◆ Work to complete ◆
Somewhere below are a line with "-- ==== Sys2Proof/Machine/Reception.lean" and a later line with "Then the request". Output exactly those lines and all lines between them.

+ + + +

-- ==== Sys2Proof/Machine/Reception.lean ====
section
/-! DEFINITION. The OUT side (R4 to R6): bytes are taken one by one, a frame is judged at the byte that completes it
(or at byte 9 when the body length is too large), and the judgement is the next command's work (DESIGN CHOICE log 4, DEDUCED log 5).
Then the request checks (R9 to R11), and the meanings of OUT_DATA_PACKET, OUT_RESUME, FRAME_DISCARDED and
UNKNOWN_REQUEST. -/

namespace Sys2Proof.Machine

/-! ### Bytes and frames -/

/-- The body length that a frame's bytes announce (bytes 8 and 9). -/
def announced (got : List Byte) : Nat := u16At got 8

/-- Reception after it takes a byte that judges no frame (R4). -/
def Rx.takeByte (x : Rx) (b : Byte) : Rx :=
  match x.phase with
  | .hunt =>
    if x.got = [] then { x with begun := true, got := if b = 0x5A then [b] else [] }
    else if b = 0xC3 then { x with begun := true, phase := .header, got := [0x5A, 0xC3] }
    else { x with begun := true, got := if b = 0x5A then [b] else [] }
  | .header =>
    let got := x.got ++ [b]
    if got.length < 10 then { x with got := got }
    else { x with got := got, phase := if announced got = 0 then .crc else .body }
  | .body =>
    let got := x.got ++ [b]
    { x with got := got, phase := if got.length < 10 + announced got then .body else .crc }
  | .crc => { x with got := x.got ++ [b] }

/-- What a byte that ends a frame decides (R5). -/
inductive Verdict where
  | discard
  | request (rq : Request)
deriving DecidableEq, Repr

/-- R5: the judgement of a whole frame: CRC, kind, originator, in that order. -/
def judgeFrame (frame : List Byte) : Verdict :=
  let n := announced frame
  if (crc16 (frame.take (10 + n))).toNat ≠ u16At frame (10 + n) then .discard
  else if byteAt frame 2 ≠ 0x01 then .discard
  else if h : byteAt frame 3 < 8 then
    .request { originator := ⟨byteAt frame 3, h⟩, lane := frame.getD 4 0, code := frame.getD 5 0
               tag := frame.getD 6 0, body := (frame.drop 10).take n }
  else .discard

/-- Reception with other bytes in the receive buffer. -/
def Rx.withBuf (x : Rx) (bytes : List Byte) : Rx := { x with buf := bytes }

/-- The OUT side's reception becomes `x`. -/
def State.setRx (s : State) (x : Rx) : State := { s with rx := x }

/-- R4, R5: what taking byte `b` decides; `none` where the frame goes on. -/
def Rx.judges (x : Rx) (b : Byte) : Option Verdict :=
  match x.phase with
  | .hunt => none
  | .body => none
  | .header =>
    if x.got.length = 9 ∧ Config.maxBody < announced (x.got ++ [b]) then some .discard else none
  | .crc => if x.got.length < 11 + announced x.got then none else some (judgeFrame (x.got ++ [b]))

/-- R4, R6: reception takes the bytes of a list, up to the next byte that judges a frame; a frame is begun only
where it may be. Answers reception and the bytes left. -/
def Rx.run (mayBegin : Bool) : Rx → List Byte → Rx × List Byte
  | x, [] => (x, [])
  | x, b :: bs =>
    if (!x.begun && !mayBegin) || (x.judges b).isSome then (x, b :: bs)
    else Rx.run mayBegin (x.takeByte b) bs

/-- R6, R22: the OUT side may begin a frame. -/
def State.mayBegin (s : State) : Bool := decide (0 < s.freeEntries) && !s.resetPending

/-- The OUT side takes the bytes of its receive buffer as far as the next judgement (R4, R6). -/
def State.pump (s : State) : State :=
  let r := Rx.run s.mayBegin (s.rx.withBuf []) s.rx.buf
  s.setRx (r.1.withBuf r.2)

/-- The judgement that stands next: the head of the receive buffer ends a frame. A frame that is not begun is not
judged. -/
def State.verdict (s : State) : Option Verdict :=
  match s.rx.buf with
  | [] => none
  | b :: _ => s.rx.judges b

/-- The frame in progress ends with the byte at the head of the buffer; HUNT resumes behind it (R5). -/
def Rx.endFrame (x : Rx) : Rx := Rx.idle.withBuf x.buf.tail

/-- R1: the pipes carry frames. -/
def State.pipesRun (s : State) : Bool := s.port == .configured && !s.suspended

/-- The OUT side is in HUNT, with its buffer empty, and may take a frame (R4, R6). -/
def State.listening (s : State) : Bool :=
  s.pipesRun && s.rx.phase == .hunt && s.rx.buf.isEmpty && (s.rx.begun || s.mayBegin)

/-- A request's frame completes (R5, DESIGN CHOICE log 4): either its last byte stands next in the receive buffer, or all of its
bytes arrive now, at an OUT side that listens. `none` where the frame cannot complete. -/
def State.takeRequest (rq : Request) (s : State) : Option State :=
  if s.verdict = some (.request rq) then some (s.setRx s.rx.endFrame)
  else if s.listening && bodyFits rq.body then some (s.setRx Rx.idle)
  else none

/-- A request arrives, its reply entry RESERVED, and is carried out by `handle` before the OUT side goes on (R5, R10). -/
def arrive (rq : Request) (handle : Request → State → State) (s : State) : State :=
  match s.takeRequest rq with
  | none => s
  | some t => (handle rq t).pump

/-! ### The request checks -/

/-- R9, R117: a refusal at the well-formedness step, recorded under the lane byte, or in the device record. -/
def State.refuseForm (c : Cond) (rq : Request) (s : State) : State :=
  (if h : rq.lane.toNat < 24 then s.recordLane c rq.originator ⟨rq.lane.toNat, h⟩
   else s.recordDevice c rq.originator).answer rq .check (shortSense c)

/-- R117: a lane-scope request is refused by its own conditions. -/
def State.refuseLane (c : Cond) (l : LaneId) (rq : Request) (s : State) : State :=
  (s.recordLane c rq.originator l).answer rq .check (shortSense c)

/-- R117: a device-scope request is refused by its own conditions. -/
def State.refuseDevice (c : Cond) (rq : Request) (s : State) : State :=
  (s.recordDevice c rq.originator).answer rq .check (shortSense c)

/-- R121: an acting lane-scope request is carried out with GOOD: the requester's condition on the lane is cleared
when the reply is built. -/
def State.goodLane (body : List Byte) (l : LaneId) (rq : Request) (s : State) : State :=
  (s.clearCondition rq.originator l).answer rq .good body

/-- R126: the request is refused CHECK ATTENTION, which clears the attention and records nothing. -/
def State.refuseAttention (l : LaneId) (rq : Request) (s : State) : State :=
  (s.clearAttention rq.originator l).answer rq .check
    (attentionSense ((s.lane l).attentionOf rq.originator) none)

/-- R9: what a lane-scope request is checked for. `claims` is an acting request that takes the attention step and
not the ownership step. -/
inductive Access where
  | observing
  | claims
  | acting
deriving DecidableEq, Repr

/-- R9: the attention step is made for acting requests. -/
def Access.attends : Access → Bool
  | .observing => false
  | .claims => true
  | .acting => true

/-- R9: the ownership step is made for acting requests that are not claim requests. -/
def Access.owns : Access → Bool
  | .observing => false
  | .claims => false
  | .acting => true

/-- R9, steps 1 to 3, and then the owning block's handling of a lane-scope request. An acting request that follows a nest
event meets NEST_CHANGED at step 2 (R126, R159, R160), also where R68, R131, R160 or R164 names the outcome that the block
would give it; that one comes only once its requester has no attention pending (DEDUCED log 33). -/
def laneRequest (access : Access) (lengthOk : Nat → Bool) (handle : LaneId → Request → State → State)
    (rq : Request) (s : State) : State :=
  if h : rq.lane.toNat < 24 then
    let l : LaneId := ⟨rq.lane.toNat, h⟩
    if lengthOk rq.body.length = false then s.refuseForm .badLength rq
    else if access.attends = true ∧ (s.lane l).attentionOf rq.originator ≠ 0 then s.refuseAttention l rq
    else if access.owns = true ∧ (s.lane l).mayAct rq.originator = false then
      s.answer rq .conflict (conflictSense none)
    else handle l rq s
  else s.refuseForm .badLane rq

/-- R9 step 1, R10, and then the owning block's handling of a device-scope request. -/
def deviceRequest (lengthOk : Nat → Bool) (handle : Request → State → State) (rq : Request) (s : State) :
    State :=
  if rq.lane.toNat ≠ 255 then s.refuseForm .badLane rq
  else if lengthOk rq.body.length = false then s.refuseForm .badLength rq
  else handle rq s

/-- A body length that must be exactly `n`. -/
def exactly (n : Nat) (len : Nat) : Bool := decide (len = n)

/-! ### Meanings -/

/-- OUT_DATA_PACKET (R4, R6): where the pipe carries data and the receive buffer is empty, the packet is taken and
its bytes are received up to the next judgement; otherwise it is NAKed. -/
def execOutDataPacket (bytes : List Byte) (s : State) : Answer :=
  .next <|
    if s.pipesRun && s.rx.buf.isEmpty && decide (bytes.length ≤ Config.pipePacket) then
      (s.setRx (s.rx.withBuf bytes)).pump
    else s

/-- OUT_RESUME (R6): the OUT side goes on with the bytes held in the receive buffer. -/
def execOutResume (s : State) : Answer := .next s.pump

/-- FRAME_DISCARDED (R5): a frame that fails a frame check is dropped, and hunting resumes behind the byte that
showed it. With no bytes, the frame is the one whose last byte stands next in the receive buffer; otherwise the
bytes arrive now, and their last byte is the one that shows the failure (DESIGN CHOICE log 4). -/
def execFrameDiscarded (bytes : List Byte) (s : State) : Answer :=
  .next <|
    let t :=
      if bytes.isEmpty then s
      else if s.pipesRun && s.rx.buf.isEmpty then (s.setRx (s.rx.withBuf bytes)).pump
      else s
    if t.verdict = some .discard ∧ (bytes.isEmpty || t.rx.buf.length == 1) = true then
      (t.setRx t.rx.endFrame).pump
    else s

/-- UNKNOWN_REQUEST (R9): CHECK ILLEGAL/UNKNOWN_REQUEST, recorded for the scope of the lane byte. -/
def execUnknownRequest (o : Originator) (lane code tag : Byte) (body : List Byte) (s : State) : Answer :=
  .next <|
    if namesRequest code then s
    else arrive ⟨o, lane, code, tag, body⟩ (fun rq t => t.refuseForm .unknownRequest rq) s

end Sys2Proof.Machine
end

+ + + +

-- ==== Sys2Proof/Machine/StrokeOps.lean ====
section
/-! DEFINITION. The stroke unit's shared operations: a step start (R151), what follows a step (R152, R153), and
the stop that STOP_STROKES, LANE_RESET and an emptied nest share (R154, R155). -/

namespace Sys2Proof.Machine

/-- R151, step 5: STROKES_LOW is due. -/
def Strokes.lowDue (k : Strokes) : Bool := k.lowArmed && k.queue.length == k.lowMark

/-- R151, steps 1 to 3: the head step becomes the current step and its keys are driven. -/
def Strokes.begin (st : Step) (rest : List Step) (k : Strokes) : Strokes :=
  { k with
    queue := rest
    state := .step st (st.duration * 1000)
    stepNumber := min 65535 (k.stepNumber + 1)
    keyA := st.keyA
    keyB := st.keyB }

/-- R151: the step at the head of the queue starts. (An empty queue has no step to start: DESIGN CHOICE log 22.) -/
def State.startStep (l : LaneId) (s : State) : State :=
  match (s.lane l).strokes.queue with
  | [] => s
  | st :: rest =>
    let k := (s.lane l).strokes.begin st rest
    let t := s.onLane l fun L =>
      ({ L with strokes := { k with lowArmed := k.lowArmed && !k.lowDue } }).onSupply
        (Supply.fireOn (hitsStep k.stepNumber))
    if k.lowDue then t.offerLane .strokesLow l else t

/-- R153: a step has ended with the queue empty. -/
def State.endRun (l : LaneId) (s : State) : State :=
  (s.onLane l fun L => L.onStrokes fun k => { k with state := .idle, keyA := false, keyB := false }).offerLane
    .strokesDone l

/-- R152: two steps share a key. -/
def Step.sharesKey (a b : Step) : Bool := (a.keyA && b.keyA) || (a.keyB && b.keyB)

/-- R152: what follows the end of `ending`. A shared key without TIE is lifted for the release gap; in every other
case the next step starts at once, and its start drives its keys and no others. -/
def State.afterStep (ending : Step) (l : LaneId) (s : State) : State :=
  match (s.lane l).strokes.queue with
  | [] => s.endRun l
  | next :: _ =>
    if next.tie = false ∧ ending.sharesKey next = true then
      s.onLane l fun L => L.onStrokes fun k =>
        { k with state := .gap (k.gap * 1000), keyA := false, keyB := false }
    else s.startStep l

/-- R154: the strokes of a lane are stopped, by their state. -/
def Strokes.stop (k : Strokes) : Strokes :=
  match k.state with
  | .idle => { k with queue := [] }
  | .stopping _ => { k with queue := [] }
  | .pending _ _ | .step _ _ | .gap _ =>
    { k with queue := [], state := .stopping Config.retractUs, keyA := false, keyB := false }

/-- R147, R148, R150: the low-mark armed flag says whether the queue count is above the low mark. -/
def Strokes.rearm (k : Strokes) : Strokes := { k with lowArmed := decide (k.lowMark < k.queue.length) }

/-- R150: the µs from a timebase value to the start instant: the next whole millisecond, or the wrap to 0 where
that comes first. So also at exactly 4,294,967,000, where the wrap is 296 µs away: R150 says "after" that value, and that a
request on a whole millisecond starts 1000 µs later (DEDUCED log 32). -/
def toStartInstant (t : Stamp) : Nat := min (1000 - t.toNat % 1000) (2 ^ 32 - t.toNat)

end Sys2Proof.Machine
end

+ + + +

◆ Answer to the problem ◆
-- ==== Sys2Proof/Machine/Reception.lean ====
section
/-! DEFINITION. The OUT side (R4 to R6): bytes are taken one by one, a frame is judged at the byte that completes it
(or at byte 9 when the body length is too large), and the judgement is the next command's work (DESIGN CHOICE log 4, DEDUCED log 5).
Then the request checks (R9 to R11), and the meanings of OUT_DATA_PACKET, OUT_RESUME, FRAME_DISCARDED and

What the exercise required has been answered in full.